Here we are in the dark, popcorn in hand, gathered
   before the large and flickering fire we call a screen
      ready for a brilliant show and tell.

Actually two stories to tell today, the better to demonstrate
   my dear, this pandemic malady of ours, on a split-screen
      which you can do because this is the movies
         and which I can do because this is a poem.
Shhhhh. Act One: The Motherless House.

Screen One: Captain Von Trapp, military man of Austria
   keeps order with whistle (mother dead, seven children
      good little soldiers, sad, sad, sad).

Screen Two: Mister Banks, agent of Fidelity Fiduciary
   lord of his castle (mother absent, marching for votes for women,
      two children, Jane and Michael, sad, sad, sad).

What can help but heaven? And heaven opens!

Down from the hills comes the aproned woman of song
   with the holy name of Maria, sent by God
      and the Mother Abbess to set the family right.

And simultaneously—

Down from the London sky by umbrella comes the woman
   of magic with the holy name of Mary, sent by God
      and the east wind to set the family right.

 (I know! For a minute there I was believing that
   Julie Andrews was actually our Heavenly Mother!
      But no, just one of her beautiful daughters
         who got two fabulous roles.)

Act Two: The Woman Turns Things Upside Down.

The Von Trapp children climb trees, verily the Tree of Life
   and warmth and music return to the home
      and a smile to the lips of the Captain.

How do you solve a problem like the Goddess?
   You marry her in a grand cathedral blessed by nuns
      and bring healing to the family mortal and divine

and she fortifies the Captain in his courage to
   say no to the fatherland, no to the motherless house
      of the ultra-patriarchal brownshirt Nazis.

And simultaneously—

Poppins unleashes her magic, a lullaby
   a spoonful of sugar and a trip to make-believe
      where we levitate and love to laugh

and step in time with chimney sweeps and see
   that Mary is indeed practically perfect
      every day and in every way

and we want to feed the birds with our tuppence
   rather than invest in Incorporations! Amalgamations!
      of the highly patriarchal Fidelity Fiduciary Bank.

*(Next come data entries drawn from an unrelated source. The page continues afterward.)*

-- ==== Sys2Proof/Laws/State.lean ====
section
/-! SUPPORT. One lemma for each field of the state and each named update: what the update writes, and what it leaves. -/

namespace Sys2Proof.Machine

/-! ## The Game Boy machine -/

@[simp] theorem GameBoy.spend_a (g : GameBoy) (n : Nat) : (g.spend n).a = g.a := rfl
@[simp] theorem GameBoy.spend_f (g : GameBoy) (n : Nat) : (g.spend n).f = g.f := rfl
@[simp] theorem GameBoy.spend_b (g : GameBoy) (n : Nat) : (g.spend n).b = g.b := rfl
@[simp] theorem GameBoy.spend_c (g : GameBoy) (n : Nat) : (g.spend n).c = g.c := rfl
@[simp] theorem GameBoy.spend_d (g : GameBoy) (n : Nat) : (g.spend n).d = g.d := rfl
@[simp] theorem GameBoy.spend_e (g : GameBoy) (n : Nat) : (g.spend n).e = g.e := rfl
@[simp] theorem GameBoy.spend_h (g : GameBoy) (n : Nat) : (g.spend n).h = g.h := rfl
@[simp] theorem GameBoy.spend_l (g : GameBoy) (n : Nat) : (g.spend n).l = g.l := rfl
@[simp] theorem GameBoy.spend_sp (g : GameBoy) (n : Nat) : (g.spend n).sp = g.sp := rfl
@[simp] theorem GameBoy.spend_pc (g : GameBoy) (n : Nat) : (g.spend n).pc = g.pc := rfl
@[simp] theorem GameBoy.spend_ime (g : GameBoy) (n : Nat) : (g.spend n).ime = g.ime := rfl
@[simp] theorem GameBoy.spend_halted (g : GameBoy) (n : Nat) : (g.spend n).halted = g.halted := rfl
@[simp] theorem GameBoy.spend_mem (g : GameBoy) (n : Nat) : (g.spend n).mem = g.mem := rfl
@[simp] theorem GameBoy.spend_rom (g : GameBoy) (n : Nat) : (g.spend n).rom = g.rom := rfl
@[simp] theorem GameBoy.spend_romLen (g : GameBoy) (n : Nat) : (g.spend n).romLen = g.romLen := rfl
@[simp] theorem GameBoy.spend_romBank (g : GameBoy) (n : Nat) : (g.spend n).romBank = g.romBank := rfl
@[simp] theorem GameBoy.spend_ramEnabled (g : GameBoy) (n : Nat) : (g.spend n).ramEnabled = g.ramEnabled := rfl
@[simp] theorem GameBoy.spend_buttons (g : GameBoy) (n : Nat) : (g.spend n).buttons = g.buttons := rfl
@[simp] theorem GameBoy.spend_scanlineCounter (g : GameBoy) (n : Nat) : (g.spend n).scanlineCounter = g.scanlineCounter := rfl
@[simp] theorem GameBoy.spend_frameReady (g : GameBoy) (n : Nat) : (g.spend n).frameReady = g.frameReady := rfl
@[simp] theorem GameBoy.spend_framebuffer (g : GameBoy) (n : Nat) : (g.spend n).framebuffer = g.framebuffer := rfl
@[simp] theorem GameBoy.spend_cycles (g : GameBoy) (n : Nat) : (g.spend n).cycles = n := rfl
@[simp] theorem GameBoy.spend_epoch (g : GameBoy) (n : Nat) : (g.spend n).epoch = g.epoch := rfl

@[simp] theorem GameBoy.setCell_a (g : GameBoy) (k : Nat) (v : Byte) : (g.setCell k v).a = g.a := rfl
@[simp] theorem GameBoy.setCell_f (g : GameBoy) (k : Nat) (v : Byte) : (g.setCell k v).f = g.f := rfl
@[simp] theorem GameBoy.setCell_b (g : GameBoy) (k : Nat) (v : Byte) : (g.setCell k v).b = g.b := rfl
@[simp] theorem GameBoy.setCell_c (g : GameBoy) (k : Nat) (v : Byte) : (g.setCell k v).c = g.c := rfl
@[simp] theorem GameBoy.setCell_d (g : GameBoy) (k : Nat) (v : Byte) : (g.setCell k v).d = g.d := rfl
@[simp] theorem GameBoy.setCell_e (g : GameBoy) (k : Nat) (v : Byte) : (g.setCell k v).e = g.e := rfl
@[simp] theorem GameBoy.setCell_h (g : GameBoy) (k : Nat) (v : Byte) : (g.setCell k v).h = g.h := rfl
@[simp] theorem GameBoy.setCell_l (g : GameBoy) (k : Nat) (v : Byte) : (g.setCell k v).l = g.l := rfl
@[simp] theorem GameBoy.setCell_sp (g : GameBoy) (k : Nat) (v : Byte) : (g.setCell k v).sp = g.sp := rfl
@[simp] theorem GameBoy.setCell_pc (g : GameBoy) (k : Nat) (v : Byte) : (g.setCell k v).pc = g.pc := rfl
@[simp] theorem GameBoy.setCell_ime (g : GameBoy) (k : Nat) (v : Byte) : (g.setCell k v).ime = g.ime := rfl
@[simp] theorem GameBoy.setCell_halted (g : GameBoy) (k : Nat) (v : Byte) : (g.setCell k v).halted = g.halted := rfl
@[simp] theorem GameBoy.setCell_mem (g : GameBoy) (k : Nat) (v : Byte) : (g.setCell k v).mem = Memory.write busInit g.mem k v := rfl
@[simp] theorem GameBoy.setCell_rom (g : GameBoy) (k : Nat) (v : Byte) : (g.setCell k v).rom = g.rom := rfl
@[simp] theorem GameBoy.setCell_romLen (g : GameBoy) (k : Nat) (v : Byte) : (g.setCell k v).romLen = g.romLen := rfl
@[simp] theorem GameBoy.setCell_romBank (g : GameBoy) (k : Nat) (v : Byte) : (g.setCell k v).romBank = g.romBank := rfl
@[simp] theorem GameBoy.setCell_ramEnabled (g : GameBoy) (k : Nat) (v : Byte) : (g.setCell k v).ramEnabled = g.ramEnabled := rfl
@[simp] theorem GameBoy.setCell_buttons (g : GameBoy) (k : Nat) (v : Byte) : (g.setCell k v).buttons = g.buttons := rfl
@[simp] theorem GameBoy.setCell_scanlineCounter (g : GameBoy) (k : Nat) (v : Byte) : (g.setCell k v).scanlineCounter = g.scanlineCounter := rfl
@[simp] theorem GameBoy.setCell_frameReady (g : GameBoy) (k : Nat) (v : Byte) : (g.setCell k v).frameReady = g.frameReady := rfl
@[simp] theorem GameBoy.setCell_framebuffer (g : GameBoy) (k : Nat) (v : Byte) : (g.setCell k v).framebuffer = g.framebuffer := rfl
@[simp] theorem GameBoy.setCell_cycles (g : GameBoy) (k : Nat) (v : Byte) : (g.setCell k v).cycles = g.cycles := rfl
@[simp] theorem GameBoy.setCell_epoch (g : GameBoy) (k : Nat) (v : Byte) : (g.setCell k v).epoch = g.epoch := rfl

@[simp] theorem GameBoy.setHl_a (g : GameBoy) (v : Word) : (g.setHl v).a = g.a := rfl
@[simp] theorem GameBoy.setHl_f (g : GameBoy) (v : Word) : (g.setHl v).f = g.f := rfl
@[simp] theorem GameBoy.setHl_b (g : GameBoy) (v : Word) : (g.setHl v).b = g.b := rfl
@[simp] theorem GameBoy.setHl_c (g : GameBoy) (v : Word) : (g.setHl v).c = g.c := rfl
@[simp] theorem GameBoy.setHl_d (g : GameBoy) (v : Word) : (g.setHl v).d = g.d := rfl
@[simp] theorem GameBoy.setHl_e (g : GameBoy) (v : Word) : (g.setHl v).e = g.e := rfl
@[simp] theorem GameBoy.setHl_h (g : GameBoy) (v : Word) : (g.setHl v).h = highByte v := rfl
@[simp] theorem GameBoy.setHl_l (g : GameBoy) (v : Word) : (g.setHl v).l = lowByte v := rfl
@[simp] theorem GameBoy.setHl_sp (g : GameBoy) (v : Word) : (g.setHl v).sp = g.sp := rfl
@[simp] theorem GameBoy.setHl_pc (g : GameBoy) (v : Word) : (g.setHl v).pc = g.pc := rfl
@[simp] theorem GameBoy.setHl_ime (g : GameBoy) (v : Word) : (g.setHl v).ime = g.ime := rfl
@[simp] theorem GameBoy.setHl_halted (g : GameBoy) (v : Word) : (g.setHl v).halted = g.halted := rfl
@[simp] theorem GameBoy.setHl_mem (g : GameBoy) (v : Word) : (g.setHl v).mem = g.mem := rfl
@[simp] theorem GameBoy.setHl_rom (g : GameBoy) (v : Word) : (g.setHl v).rom = g.rom := rfl
@[simp] theorem GameBoy.setHl_romLen (g : GameBoy) (v : Word) : (g.setHl v).romLen = g.romLen := rfl
@[simp] theorem GameBoy.setHl_romBank (g : GameBoy) (v : Word) : (g.setHl v).romBank = g.romBank := rfl
@[simp] theorem GameBoy.setHl_ramEnabled (g : GameBoy) (v : Word) : (g.setHl v).ramEnabled = g.ramEnabled := rfl
@[simp] theorem GameBoy.setHl_buttons (g : GameBoy) (v : Word) : (g.setHl v).buttons = g.buttons := rfl
@[simp] theorem GameBoy.setHl_scanlineCounter (g : GameBoy) (v : Word) : (g.setHl v).scanlineCounter = g.scanlineCounter := rfl
@[simp] theorem GameBoy.setHl_frameReady (g : GameBoy) (v : Word) : (g.setHl v).frameReady = g.frameReady := rfl
@[simp] theorem GameBoy.setHl_framebuffer (g : GameBoy) (v : Word) : (g.setHl v).framebuffer = g.framebuffer := rfl
@[simp] theorem GameBoy.setHl_cycles (g : GameBoy) (v : Word) : (g.setHl v).cycles = g.cycles := rfl
@[simp] theorem GameBoy.setHl_epoch (g : GameBoy) (v : Word) : (g.setHl v).epoch = g.epoch := rfl

@[simp] theorem GameBoy.setR8_f (g : GameBoy) (r : R8) (v : Byte) : (g.setR8 r v).f = g.f := by cases r <;> rfl
@[simp] theorem GameBoy.setR8_sp (g : GameBoy) (r : R8) (v : Byte) : (g.setR8 r v).sp = g.sp := by cases r <;> rfl
@[simp] theorem GameBoy.setR8_pc (g : GameBoy) (r : R8) (v : Byte) : (g.setR8 r v).pc = g.pc := by cases r <;> rfl
@[simp] theorem GameBoy.setR8_ime (g : GameBoy) (r : R8) (v : Byte) : (g.setR8 r v).ime = g.ime := by cases r <;> rfl
@[simp] theorem GameBoy.setR8_halted (g : GameBoy) (r : R8) (v : Byte) : (g.setR8 r v).halted = g.halted := by cases r <;> rfl
@[simp] theorem GameBoy.setR8_mem (g : GameBoy) (r : R8) (v : Byte) : (g.setR8 r v).mem = g.mem := by cases r <;> rfl
@[simp] theorem GameBoy.setR8_rom (g : GameBoy) (r : R8) (v : Byte) : (g.setR8 r v).rom = g.rom := by cases r <;> rfl
@[simp] theorem GameBoy.setR8_romLen (g : GameBoy) (r : R8) (v : Byte) : (g.setR8 r v).romLen = g.romLen := by cases r <;> rfl
@[simp] theorem GameBoy.setR8_romBank (g : GameBoy) (r : R8) (v : Byte) : (g.setR8 r v).romBank = g.romBank := by cases r <;> rfl
@[simp] theorem GameBoy.setR8_ramEnabled (g : GameBoy) (r : R8) (v : Byte) : (g.setR8 r v).ramEnabled = g.ramEnabled := by cases r <;> rfl
@[simp] theorem GameBoy.setR8_buttons (g : GameBoy) (r : R8) (v : Byte) : (g.setR8 r v).buttons = g.buttons := by cases r <;> rfl
@[simp] theorem GameBoy.setR8_scanlineCounter (g : GameBoy) (r : R8) (v : Byte) : (g.setR8 r v).scanlineCounter = g.scanlineCounter := by cases r <;> rfl
@[simp] theorem GameBoy.setR8_frameReady (g : GameBoy) (r : R8) (v : Byte) : (g.setR8 r v).frameReady = g.frameReady := by cases r <;> rfl
@[simp] theorem GameBoy.setR8_framebuffer (g : GameBoy) (r : R8) (v : Byte) : (g.setR8 r v).framebuffer = g.framebuffer := by cases r <;> rfl
@[simp] theorem GameBoy.setR8_cycles (g : GameBoy) (r : R8) (v : Byte) : (g.setR8 r v).cycles = g.cycles := by cases r <;> rfl
@[simp] theorem GameBoy.setR8_epoch (g : GameBoy) (r : R8) (v : Byte) : (g.setR8 r v).epoch = g.epoch := by cases r <;> rfl

@[simp] theorem GameBoy.setR16_a (g : GameBoy) (p : R16) (v : Word) : (g.setR16 p v).a = g.a := by cases p <;> rfl
@[simp] theorem GameBoy.setR16_f (g : GameBoy) (p : R16) (v : Word) : (g.setR16 p v).f = g.f := by cases p <;> rfl
@[simp] theorem GameBoy.setR16_pc (g : GameBoy) (p : R16) (v : Word) : (g.setR16 p v).pc = g.pc := by cases p <;> rfl
@[simp] theorem GameBoy.setR16_ime (g : GameBoy) (p : R16) (v : Word) : (g.setR16 p v).ime = g.ime := by cases p <;> rfl
@[simp] theorem GameBoy.setR16_halted (g : GameBoy) (p : R16) (v : Word) : (g.setR16 p v).halted = g.halted := by cases p <;> rfl
@[simp] theorem GameBoy.setR16_mem (g : GameBoy) (p : R16) (v : Word) : (g.setR16 p v).mem = g.mem := by cases p <;> rfl
@[simp] theorem GameBoy.setR16_rom (g : GameBoy) (p : R16) (v : Word) : (g.setR16 p v).rom = g.rom := by cases p <;> rfl
@[simp] theorem GameBoy.setR16_romLen (g : GameBoy) (p : R16) (v : Word) : (g.setR16 p v).romLen = g.romLen := by cases p <;> rfl
@[simp] theorem GameBoy.setR16_romBank (g : GameBoy) (p : R16) (v : Word) : (g.setR16 p v).romBank = g.romBank := by cases p <;> rfl
@[simp] theorem GameBoy.setR16_ramEnabled (g : GameBoy) (p : R16) (v : Word) : (g.setR16 p v).ramEnabled = g.ramEnabled := by cases p <;> rfl
@[simp] theorem GameBoy.setR16_buttons (g : GameBoy) (p : R16) (v : Word) : (g.setR16 p v).buttons = g.buttons := by cases p <;> rfl
@[simp] theorem GameBoy.setR16_scanlineCounter (g : GameBoy) (p : R16) (v : Word) : (g.setR16 p v).scanlineCounter = g.scanlineCounter := by cases p <;> rfl
@[simp] theorem GameBoy.setR16_frameReady (g : GameBoy) (p : R16) (v : Word) : (g.setR16 p v).frameReady = g.frameReady := by cases p <;> rfl
@[simp] theorem GameBoy.setR16_framebuffer (g : GameBoy) (p : R16) (v : Word) : (g.setR16 p v).framebuffer = g.framebuffer := by cases p <;> rfl
@[simp] theorem GameBoy.setR16_cycles (g : GameBoy) (p : R16) (v : Word) : (g.setR16 p v).cycles = g.cycles := by cases p <;> rfl
@[simp] theorem GameBoy.setR16_epoch (g : GameBoy) (p : R16) (v : Word) : (g.setR16 p v).epoch = g.epoch := by cases p <;> rfl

Act Three: The Healed Family Rises

And now in this dark theater we celebrate
   as we see our way, feel our way with
      the family Von Trapp as we stumble and rise
         climbing, climbing the high green mountain

—up, up, closer, ever closer to heaven.

And look—the Banks family flying the kite repaired
   by father’s own hands and trailing mother’s
      “Votes for Women” banner, useless now
         except as a tail to stabilize the kite as it rises

—up, up, into the blue and white sky.

And our communal psyche, stirred by the storyteller
   of the tribe, whispers to the full theater, Yes, yes,
      something holy just happened here.

Wholeness and holiness happened here.



Carol Lynn Pearson is a poet, playwright and performer who received her MA in Theatre from BYU in 1962. While there she won “Best Actress” of the year for her portrayal of Joan of Arc in Anouilh’s “The Lark.” Her first book, a short compilation of poetry, “Beginnings,” put her on the LDS map in 1967. Another book, published in 1984 had large, “Goodbye, I Love You,” telling the story of her life with her gay husband. She is well-known in the church for her devotion to the advancement of the status of women and also the acceptance of our LGBTQ sisters and brothers. She lives in Walnut Creek, California and is active in her ward there.